» **What to do**
Please write out every entry below, word for word.
The data section start
-- ==== Sys2Proof/Certificates/Slice0/Obligations.lean ====
section
/-! DEFINITION. The statements for the provers, from the numbered rules of spec/. -/

open Sys2Proof Sys2Proof.Machine

/-! ## Encoding -/

/-- R64: every one of the 2^32 words has exactly one meaning, by `OP = w[7:0]` and `RSV = w[31:8]`: 0 is NOP; `RSV = 0` and `OP` 1 to 5 is
the command of R61; every other word is illegal. Encoding a command and decoding the word gives the command back. -/
def Obligations.EveryWordHasOneMeaning : Prop :=
  (∀ i : Instr, decode (encode i) = .ok i) ∧
  ∀ w : Word,
    let op := w.toNat % 256
    let rsv := w.toNat / 256
    decode w =
      if w = 0 then .ok .nop
      else if rsv = 0 ∧ op = 1 then .ok .enc
      else if rsv = 0 ∧ op = 2 then .ok .dec
      else if rsv = 0 ∧ op = 3 then .ok .encRaw
      else if rsv = 0 ∧ op = 4 then .ok .decRaw
      else if rsv = 0 ∧ op = 5 then .ok .clear
      else .error .illegalCommand

/-- R61, R62 on words written out from the opcode map: the six commands, and illegal words among their neighbours. -/
def Obligations.WrittenOutWordsDecode : Prop :=
  decodeTableWord 32 0x00000000 = some .nop ∧ decodeTableWord 32 0x00000001 = some .enc ∧
  decodeTableWord 32 0x00000002 = some .dec ∧ decodeTableWord 32 0x00000003 = some .encRaw ∧
  decodeTableWord 32 0x00000004 = some .decRaw ∧ decodeTableWord 32 0x00000005 = some .clear ∧
  decodeTableWord 32 0x00000006 = none ∧ decodeTableWord 32 0x00000100 = none ∧
  decodeTableWord 32 0x00000101 = none ∧ decodeTableWord 32 0x05000001 = none

/-! ## A step runs the decoded instruction -/

/-- A step makes the move that the schedule names next; the schedule is the model's (log entry 3). -/
def Obligations.AStepMakesTheScheduledMove : Prop :=
  ∀ (s : State) (m : Move) (rest : List Move), Config.paramsOk s.numCh s.bufBytes = true → s.sched = m :: rest →
    step s = runMove m { s with sched := rest }

/-- With the schedule used up, a step makes some enabled move, an access of the host or the completion of a BUSY channel (R55, R119), and where
there is none nothing changes (R142). Which move, and the count of free values and the delay it is made with, is the model's (log entry 4). -/
def Obligations.AFreeStepMakesAnEnabledMove : Prop :=
  ∀ s : State, Config.paramsOk s.numCh s.bufBytes = true → s.sched = [] →
    (s.host = [] ∧ s.AllIdle ∧ step s = .next s) ∨
    ∃ m d,
      (m = .host ∧ s.host ≠ [] ∨ ∃ c ch, m = .complete c ∧ s.chan? c = some ch ∧ ch.busy = true) ∧
      step s = runMove m { s with draws := s.draws + 1, delay := d }

/-- R49, R55: when the host moves and its next access is a write, of any word to any address, the write is made: the block is as MemWrite leaves
it. The second clause is the step whose schedule names the host (the host's list, the schedule and the selection are the model's, log
entries 3 and 6). -/
def Obligations.AHostWriteIsMade : Prop :=
  ∀ (s : State) (a : Addr) (v : Word) (ops : List HostOp), s.host = .wr a v :: ops →
    (∃ t, runMove .host s = .next t ∧ HostWrote a v ops s t ∧ t.sched = s.sched) ∧
    ∀ rest, Config.paramsOk s.numCh s.bufBytes = true → s.sched = .host :: rest →
      ∃ t, step s = .next t ∧ HostWrote a v ops s t ∧ t.sched = rest

/-- When the schedule names the completion of a BUSY channel, the step is the completion of the word in its latch; where that word decodes
to a command, it is exec of that command, with the schedule moved on and the channel selected (R119; the schedule and the selection are
the model's, log entries 3 and 6). -/
def Obligations.StepRunsTheLatchedCommand : Prop :=
  ∀ (s : State) (c : Nat) (rest : List Move) (ch : Channel),
    Config.paramsOk s.numCh s.bufBytes = true → s.sched = .complete c :: rest → s.chan? c = some ch →
    ch.busy = true → ch.job ≠ 0 →
    step s = runJob ch.job { s with sched := rest, sel := c } ∧
    ∀ i : Instr, decode ch.job = .ok i → step s = exec i { s with sched := rest, sel := c }

/-- When the schedule names the host and its next access writes the no-operation word to a channel's `CMD`, the step is exec of NOP, with
the schedule and the host's accesses moved on and the channel selected (R63, R100; log entries 3 and 6). -/
def Obligations.StepRunsTheNopWrite : Prop :=
  ∀ (s : State) (c : Nat) (rest : List Move) (ops : List HostOp) (a : Addr) (v : Word),
    Config.paramsOk s.numCh s.bufBytes = true → s.sched = .host :: rest → s.host = .wr a v :: ops →
    decode v = .ok .nop → c < s.numCh → a.toNat / 4 * 4 = 0x10000 * (c + 1) →
    step s = exec .nop { s with sched := rest, host := ops, sel := c }

/-- R102: the completion of an illegal word ends with `ILLEGAL_COMMAND` and the failure effects, whatever the key, IV and length registers
hold. -/
def Obligations.IllegalWordCompletesWithItsError : Prop :=
  ∀ (s : State) (ch : Channel) (w : Word),
    s.chan? s.sel = some ch → ch.busy = true → w ≠ 0 → (w.toNat / 256 ≠ 0 ∨ w.toNat / 256 = 0 ∧ 6 ≤ w.toNat % 256) →
    ∃ t ch', runJob w s = .next t ∧
      CompletedWith .illegalCommand s t ch' ∧ OutputErased s.bufBytes ch ch' ∧ t.draws = s.draws

/-! ## The results of the commands -/

/-- R91, R95: ENC completes. `DOUT` is `CBC_Enc(K, IV, Pad(X))` followed by zeros, `OUT_LEN = 16·(floor(L/16) + 1)`, `CHAIN` the last block of the
output, `ERR` 0; the inputs keep their values. `X` is the input as it is read, each unspecified byte of it a draw. -/
def Obligations.EncCompletesWithTheCiphertext : Prop :=
  ∀ (s : State) (ch : Channel),
    Config.paramsOk s.numCh s.bufBytes = true → s.chan? s.sel = some ch → ch.busy = true → KeyMaterialLegal ch →
    ch.inLen.toNat ≤ s.bufBytes →
    let x := (ch.input s.draws).1
    let y := cbcEnc ch.keyBytes ch.ivBytes (pad x)
    ∃ t ch', exec .enc s = .next t ∧ CompletedWith .ok s t ch' ∧ InputsKept ch ch' ∧
      OutputIs s.bufBytes ch' y (y.drop (y.length - 16)) ∧
      ch'.outLen.toNat = 16 * (ch.inLen.toNat / 16 + 1) ∧ t.draws = (ch.input s.draws).2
The data section end
» **Your response**
-- ==== Sys2Proof/Certificates/Slice0/Obligations.lean ====
section
/-! DEFINITION. The statements for the provers, from the numbered rules of spec/. -/

open Sys2Proof Sys2Proof.Machine

/-! ## Encoding -/

/-- R64: every one of the 2^32 words has exactly one meaning, by `OP = w[7:0]` and `RSV = w[31:8]`: 0 is NOP; `RSV = 0` and `OP` 1 to 5 is
the command of R61; every other word is illegal. Encoding a command and decoding the word gives the command back. -/
def Obligations.EveryWordHasOneMeaning : Prop :=
  (∀ i : Instr, decode (encode i) = .ok i) ∧
  ∀ w : Word,
    let op := w.toNat % 256
    let rsv := w.toNat / 256
    decode w =
      if w = 0 then .ok .nop
      else if rsv = 0 ∧ op = 1 then .ok .enc
      else if rsv = 0 ∧ op = 2 then .ok .dec
      else if rsv = 0 ∧ op = 3 then .ok .encRaw
      else if rsv = 0 ∧ op = 4 then .ok .decRaw
      else if rsv = 0 ∧ op = 5 then .ok .clear
      else .error .illegalCommand

/-- R61, R62 on words written out from the opcode map: the six commands, and illegal words among their neighbours. -/
def Obligations.WrittenOutWordsDecode : Prop :=
  decodeTableWord 32 0x00000000 = some .nop ∧ decodeTableWord 32 0x00000001 = some .enc ∧
  decodeTableWord 32 0x00000002 = some .dec ∧ decodeTableWord 32 0x00000003 = some .encRaw ∧
  decodeTableWord 32 0x00000004 = some .decRaw ∧ decodeTableWord 32 0x00000005 = some .clear ∧
  decodeTableWord 32 0x00000006 = none ∧ decodeTableWord 32 0x00000100 = none ∧
  decodeTableWord 32 0x00000101 = none ∧ decodeTableWord 32 0x05000001 = none

/-! ## A step runs the decoded instruction -/

/-- A step makes the move that the schedule names next; the schedule is the model's (log entry 3). -/
def Obligations.AStepMakesTheScheduledMove : Prop :=
  ∀ (s : State) (m : Move) (rest : List Move), Config.paramsOk s.numCh s.bufBytes = true → s.sched = m :: rest →
    step s = runMove m { s with sched := rest }

/-- With the schedule used up, a step makes some enabled move, an access of the host or the completion of a BUSY channel (R55, R119), and where
there is none nothing changes (R142). Which move, and the count of free values and the delay it is made with, is the model's (log entry 4). -/
def Obligations.AFreeStepMakesAnEnabledMove : Prop :=
  ∀ s : State, Config.paramsOk s.numCh s.bufBytes = true → s.sched = [] →
    (s.host = [] ∧ s.AllIdle ∧ step s = .next s) ∨
    ∃ m d,
      (m = .host ∧ s.host ≠ [] ∨ ∃ c ch, m = .complete c ∧ s.chan? c = some ch ∧ ch.busy = true) ∧
      step s = runMove m { s with draws := s.draws + 1, delay := d }

/-- R49, R55: when the host moves and its next access is a write, of any word to any address, the write is made: the block is as MemWrite leaves
it. The second clause is the step whose schedule names the host (the host's list, the schedule and the selection are the model's, log
entries 3 and 6). -/
def Obligations.AHostWriteIsMade : Prop :=
  ∀ (s : State) (a : Addr) (v : Word) (ops : List HostOp), s.host = .wr a v :: ops →
    (∃ t, runMove .host s = .next t ∧ HostWrote a v ops s t ∧ t.sched = s.sched) ∧
    ∀ rest, Config.paramsOk s.numCh s.bufBytes = true → s.sched = .host :: rest →
      ∃ t, step s = .next t ∧ HostWrote a v ops s t ∧ t.sched = rest

/-- When the schedule names the completion of a BUSY channel, the step is the completion of the word in its latch; where that word decodes
to a command, it is exec of that command, with the schedule moved on and the channel selected (R119; the schedule and the selection are
the model's, log entries 3 and 6). -/
def Obligations.StepRunsTheLatchedCommand : Prop :=
  ∀ (s : State) (c : Nat) (rest : List Move) (ch : Channel),
    Config.paramsOk s.numCh s.bufBytes = true → s.sched = .complete c :: rest → s.chan? c = some ch →
    ch.busy = true → ch.job ≠ 0 →
    step s = runJob ch.job { s with sched := rest, sel := c } ∧
    ∀ i : Instr, decode ch.job = .ok i → step s = exec i { s with sched := rest, sel := c }

/-- When the schedule names the host and its next access writes the no-operation word to a channel's `CMD`, the step is exec of NOP, with
the schedule and the host's accesses moved on and the channel selected (R63, R100; log entries 3 and 6). -/
def Obligations.StepRunsTheNopWrite : Prop :=
  ∀ (s : State) (c : Nat) (rest : List Move) (ops : List HostOp) (a : Addr) (v : Word),
    Config.paramsOk s.numCh s.bufBytes = true → s.sched = .host :: rest → s.host = .wr a v :: ops →
    decode v = .ok .nop → c < s.numCh → a.toNat / 4 * 4 = 0x10000 * (c + 1) →
    step s = exec .nop { s with sched := rest, host := ops, sel := c }

/-- R102: the completion of an illegal word ends with `ILLEGAL_COMMAND` and the failure effects, whatever the key, IV and length registers
hold. -/
def Obligations.IllegalWordCompletesWithItsError : Prop :=
  ∀ (s : State) (ch : Channel) (w : Word),
    s.chan? s.sel = some ch → ch.busy = true → w ≠ 0 → (w.toNat / 256 ≠ 0 ∨ w.toNat / 256 = 0 ∧ 6 ≤ w.toNat % 256) →
    ∃ t ch', runJob w s = .next t ∧
      CompletedWith .illegalCommand s t ch' ∧ OutputErased s.bufBytes ch ch' ∧ t.draws = s.draws

/-! ## The results of the commands -/

/-- R91, R95: ENC completes. `DOUT` is `CBC_Enc(K, IV, Pad(X))` followed by zeros, `OUT_LEN = 16·(floor(L/16) + 1)`, `CHAIN` the last block of the
output, `ERR` 0; the inputs keep their values. `X` is the input as it is read, each unspecified byte of it a draw. -/
def Obligations.EncCompletesWithTheCiphertext : Prop :=
  ∀ (s : State) (ch : Channel),
    Config.paramsOk s.numCh s.bufBytes = true → s.chan? s.sel = some ch → ch.busy = true → KeyMaterialLegal ch →
    ch.inLen.toNat ≤ s.bufBytes →
    let x := (ch.input s.draws).1
    let y := cbcEnc ch.keyBytes ch.ivBytes (pad x)
    ∃ t ch', exec .enc s = .next t ∧ CompletedWith .ok s t ch' ∧ InputsKept ch ch' ∧
      OutputIs s.bufBytes ch' y (y.drop (y.length - 16)) ∧
      ch'.outLen.toNat = 16 * (ch.inLen.toNat / 16 + 1) ∧ t.draws = (ch.input s.draws).2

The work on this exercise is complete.